» WORK TO COMPLETE
Repeat the lines below exactly as written, please, from the line with "(Dev.clearReaders d).counters = d.counters" to the line with "(Dev.clearSlots d).replay = d.replay ∧", both lines included, and no others.
Top of RECORDS
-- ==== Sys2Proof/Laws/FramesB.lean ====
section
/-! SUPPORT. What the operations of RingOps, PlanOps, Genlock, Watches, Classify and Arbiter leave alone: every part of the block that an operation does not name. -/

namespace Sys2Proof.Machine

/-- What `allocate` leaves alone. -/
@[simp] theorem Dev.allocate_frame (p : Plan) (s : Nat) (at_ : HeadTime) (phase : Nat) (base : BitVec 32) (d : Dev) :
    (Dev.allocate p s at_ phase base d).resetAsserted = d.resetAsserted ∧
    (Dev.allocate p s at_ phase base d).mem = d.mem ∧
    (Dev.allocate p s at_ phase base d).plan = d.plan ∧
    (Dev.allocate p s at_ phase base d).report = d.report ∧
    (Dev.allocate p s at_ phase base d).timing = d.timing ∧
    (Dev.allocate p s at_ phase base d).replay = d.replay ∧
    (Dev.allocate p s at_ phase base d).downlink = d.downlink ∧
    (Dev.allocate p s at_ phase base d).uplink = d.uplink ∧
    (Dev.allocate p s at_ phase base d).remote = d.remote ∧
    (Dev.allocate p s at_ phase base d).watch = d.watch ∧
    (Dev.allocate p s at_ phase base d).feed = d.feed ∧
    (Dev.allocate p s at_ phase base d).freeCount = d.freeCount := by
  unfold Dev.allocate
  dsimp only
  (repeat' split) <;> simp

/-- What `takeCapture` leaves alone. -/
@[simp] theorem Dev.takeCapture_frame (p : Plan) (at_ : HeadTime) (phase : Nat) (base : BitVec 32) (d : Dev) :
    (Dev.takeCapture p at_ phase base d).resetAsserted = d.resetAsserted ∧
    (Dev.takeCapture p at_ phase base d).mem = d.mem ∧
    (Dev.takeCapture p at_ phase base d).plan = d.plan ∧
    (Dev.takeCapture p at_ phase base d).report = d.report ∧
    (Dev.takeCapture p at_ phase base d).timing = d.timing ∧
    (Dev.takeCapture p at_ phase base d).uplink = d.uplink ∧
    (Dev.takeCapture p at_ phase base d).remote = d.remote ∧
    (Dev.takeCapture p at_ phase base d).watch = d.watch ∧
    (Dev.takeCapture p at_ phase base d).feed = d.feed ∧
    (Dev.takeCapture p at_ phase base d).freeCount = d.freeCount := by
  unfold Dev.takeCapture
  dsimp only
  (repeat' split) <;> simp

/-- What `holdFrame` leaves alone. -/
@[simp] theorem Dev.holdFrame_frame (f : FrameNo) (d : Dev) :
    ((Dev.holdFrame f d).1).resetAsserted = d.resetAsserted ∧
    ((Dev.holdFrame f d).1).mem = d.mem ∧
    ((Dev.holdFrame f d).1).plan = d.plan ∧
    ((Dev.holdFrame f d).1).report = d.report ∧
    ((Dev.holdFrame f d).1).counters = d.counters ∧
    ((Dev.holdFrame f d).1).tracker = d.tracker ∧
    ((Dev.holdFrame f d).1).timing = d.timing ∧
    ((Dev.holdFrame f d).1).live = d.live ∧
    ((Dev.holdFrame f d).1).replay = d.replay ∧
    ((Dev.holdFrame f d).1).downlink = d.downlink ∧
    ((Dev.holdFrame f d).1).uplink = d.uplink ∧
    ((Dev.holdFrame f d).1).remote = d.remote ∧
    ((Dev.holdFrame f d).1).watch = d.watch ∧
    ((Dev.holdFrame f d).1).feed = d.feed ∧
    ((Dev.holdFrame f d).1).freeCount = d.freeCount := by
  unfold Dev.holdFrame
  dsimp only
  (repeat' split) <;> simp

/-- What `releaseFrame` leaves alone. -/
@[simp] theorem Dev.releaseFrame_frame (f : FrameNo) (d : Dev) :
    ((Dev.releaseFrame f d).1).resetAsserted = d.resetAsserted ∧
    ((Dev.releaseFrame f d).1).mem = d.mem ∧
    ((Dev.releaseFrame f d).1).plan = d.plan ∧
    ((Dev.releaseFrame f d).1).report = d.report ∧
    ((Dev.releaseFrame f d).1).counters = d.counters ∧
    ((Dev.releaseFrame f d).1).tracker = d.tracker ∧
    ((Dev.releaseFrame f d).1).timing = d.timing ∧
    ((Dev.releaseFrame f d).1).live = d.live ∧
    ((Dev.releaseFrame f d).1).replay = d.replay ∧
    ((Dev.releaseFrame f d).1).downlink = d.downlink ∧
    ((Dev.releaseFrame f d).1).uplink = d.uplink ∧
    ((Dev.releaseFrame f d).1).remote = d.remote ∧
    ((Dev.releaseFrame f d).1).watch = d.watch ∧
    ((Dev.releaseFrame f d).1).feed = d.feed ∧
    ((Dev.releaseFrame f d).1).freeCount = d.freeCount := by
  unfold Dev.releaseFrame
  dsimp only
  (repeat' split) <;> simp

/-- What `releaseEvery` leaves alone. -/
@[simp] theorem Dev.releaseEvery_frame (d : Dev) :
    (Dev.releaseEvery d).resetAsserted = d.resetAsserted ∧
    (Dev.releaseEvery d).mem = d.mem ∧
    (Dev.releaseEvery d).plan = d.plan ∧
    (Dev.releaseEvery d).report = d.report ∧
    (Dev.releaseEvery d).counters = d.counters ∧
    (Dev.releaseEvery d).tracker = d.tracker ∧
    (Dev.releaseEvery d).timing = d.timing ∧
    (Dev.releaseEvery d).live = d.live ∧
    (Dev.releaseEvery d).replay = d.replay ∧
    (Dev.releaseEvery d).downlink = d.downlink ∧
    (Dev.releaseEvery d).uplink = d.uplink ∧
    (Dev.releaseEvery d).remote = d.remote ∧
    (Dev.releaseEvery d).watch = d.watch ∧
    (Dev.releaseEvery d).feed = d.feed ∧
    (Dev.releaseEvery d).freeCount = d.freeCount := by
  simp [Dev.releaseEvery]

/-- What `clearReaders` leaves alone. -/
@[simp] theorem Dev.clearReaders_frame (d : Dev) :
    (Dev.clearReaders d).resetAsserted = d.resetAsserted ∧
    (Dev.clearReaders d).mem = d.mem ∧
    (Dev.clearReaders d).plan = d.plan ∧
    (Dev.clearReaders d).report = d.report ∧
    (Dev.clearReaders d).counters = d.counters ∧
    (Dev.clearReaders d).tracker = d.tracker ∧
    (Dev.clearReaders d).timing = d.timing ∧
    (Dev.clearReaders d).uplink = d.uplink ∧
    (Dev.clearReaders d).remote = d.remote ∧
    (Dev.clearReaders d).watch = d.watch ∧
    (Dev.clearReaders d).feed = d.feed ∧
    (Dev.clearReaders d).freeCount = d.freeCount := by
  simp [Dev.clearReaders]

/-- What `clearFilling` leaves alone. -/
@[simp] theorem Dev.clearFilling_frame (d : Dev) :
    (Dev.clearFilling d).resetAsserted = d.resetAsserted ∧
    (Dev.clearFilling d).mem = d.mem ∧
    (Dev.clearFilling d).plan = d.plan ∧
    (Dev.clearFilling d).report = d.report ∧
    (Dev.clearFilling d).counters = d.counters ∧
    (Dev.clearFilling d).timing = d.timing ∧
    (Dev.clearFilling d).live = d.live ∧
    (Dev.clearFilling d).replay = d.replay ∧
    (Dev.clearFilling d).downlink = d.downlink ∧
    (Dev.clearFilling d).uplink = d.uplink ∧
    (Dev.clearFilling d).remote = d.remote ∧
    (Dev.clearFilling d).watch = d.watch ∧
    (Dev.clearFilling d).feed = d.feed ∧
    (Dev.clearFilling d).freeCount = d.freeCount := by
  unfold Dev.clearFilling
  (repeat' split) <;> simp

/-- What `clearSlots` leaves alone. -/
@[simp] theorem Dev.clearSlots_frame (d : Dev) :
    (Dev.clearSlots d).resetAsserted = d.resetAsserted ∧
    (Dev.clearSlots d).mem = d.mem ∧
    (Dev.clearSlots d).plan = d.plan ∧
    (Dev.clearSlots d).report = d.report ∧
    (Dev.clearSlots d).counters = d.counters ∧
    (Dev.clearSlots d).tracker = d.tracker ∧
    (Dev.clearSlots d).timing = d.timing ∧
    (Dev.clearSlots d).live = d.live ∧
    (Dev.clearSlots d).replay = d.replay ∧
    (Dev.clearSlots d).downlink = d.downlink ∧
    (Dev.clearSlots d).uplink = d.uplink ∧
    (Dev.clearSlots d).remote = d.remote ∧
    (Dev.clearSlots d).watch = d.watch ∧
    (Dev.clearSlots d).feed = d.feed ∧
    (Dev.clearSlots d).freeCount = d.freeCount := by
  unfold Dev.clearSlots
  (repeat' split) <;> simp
Bottom of RECORDS
» SOLUTION BELOW
    (Dev.clearReaders d).counters = d.counters ∧
    (Dev.clearReaders d).tracker = d.tracker ∧
    (Dev.clearReaders d).timing = d.timing ∧
    (Dev.clearReaders d).uplink = d.uplink ∧
    (Dev.clearReaders d).remote = d.remote ∧
    (Dev.clearReaders d).watch = d.watch ∧
    (Dev.clearReaders d).feed = d.feed ∧
    (Dev.clearReaders d).freeCount = d.freeCount := by
  simp [Dev.clearReaders]

/-- What `clearFilling` leaves alone. -/
@[simp] theorem Dev.clearFilling_frame (d : Dev) :
    (Dev.clearFilling d).resetAsserted = d.resetAsserted ∧
    (Dev.clearFilling d).mem = d.mem ∧
    (Dev.clearFilling d).plan = d.plan ∧
    (Dev.clearFilling d).report = d.report ∧
    (Dev.clearFilling d).counters = d.counters ∧
    (Dev.clearFilling d).timing = d.timing ∧
    (Dev.clearFilling d).live = d.live ∧
    (Dev.clearFilling d).replay = d.replay ∧
    (Dev.clearFilling d).downlink = d.downlink ∧
    (Dev.clearFilling d).uplink = d.uplink ∧
    (Dev.clearFilling d).remote = d.remote ∧
    (Dev.clearFilling d).watch = d.watch ∧
    (Dev.clearFilling d).feed = d.feed ∧
    (Dev.clearFilling d).freeCount = d.freeCount := by
  unfold Dev.clearFilling
  (repeat' split) <;> simp

/-- What `clearSlots` leaves alone. -/
@[simp] theorem Dev.clearSlots_frame (d : Dev) :
    (Dev.clearSlots d).resetAsserted = d.resetAsserted ∧
    (Dev.clearSlots d).mem = d.mem ∧
    (Dev.clearSlots d).plan = d.plan ∧
    (Dev.clearSlots d).report = d.report ∧
    (Dev.clearSlots d).counters = d.counters ∧
    (Dev.clearSlots d).tracker = d.tracker ∧
    (Dev.clearSlots d).timing = d.timing ∧
    (Dev.clearSlots d).live = d.live ∧
    (Dev.clearSlots d).replay = d.replay ∧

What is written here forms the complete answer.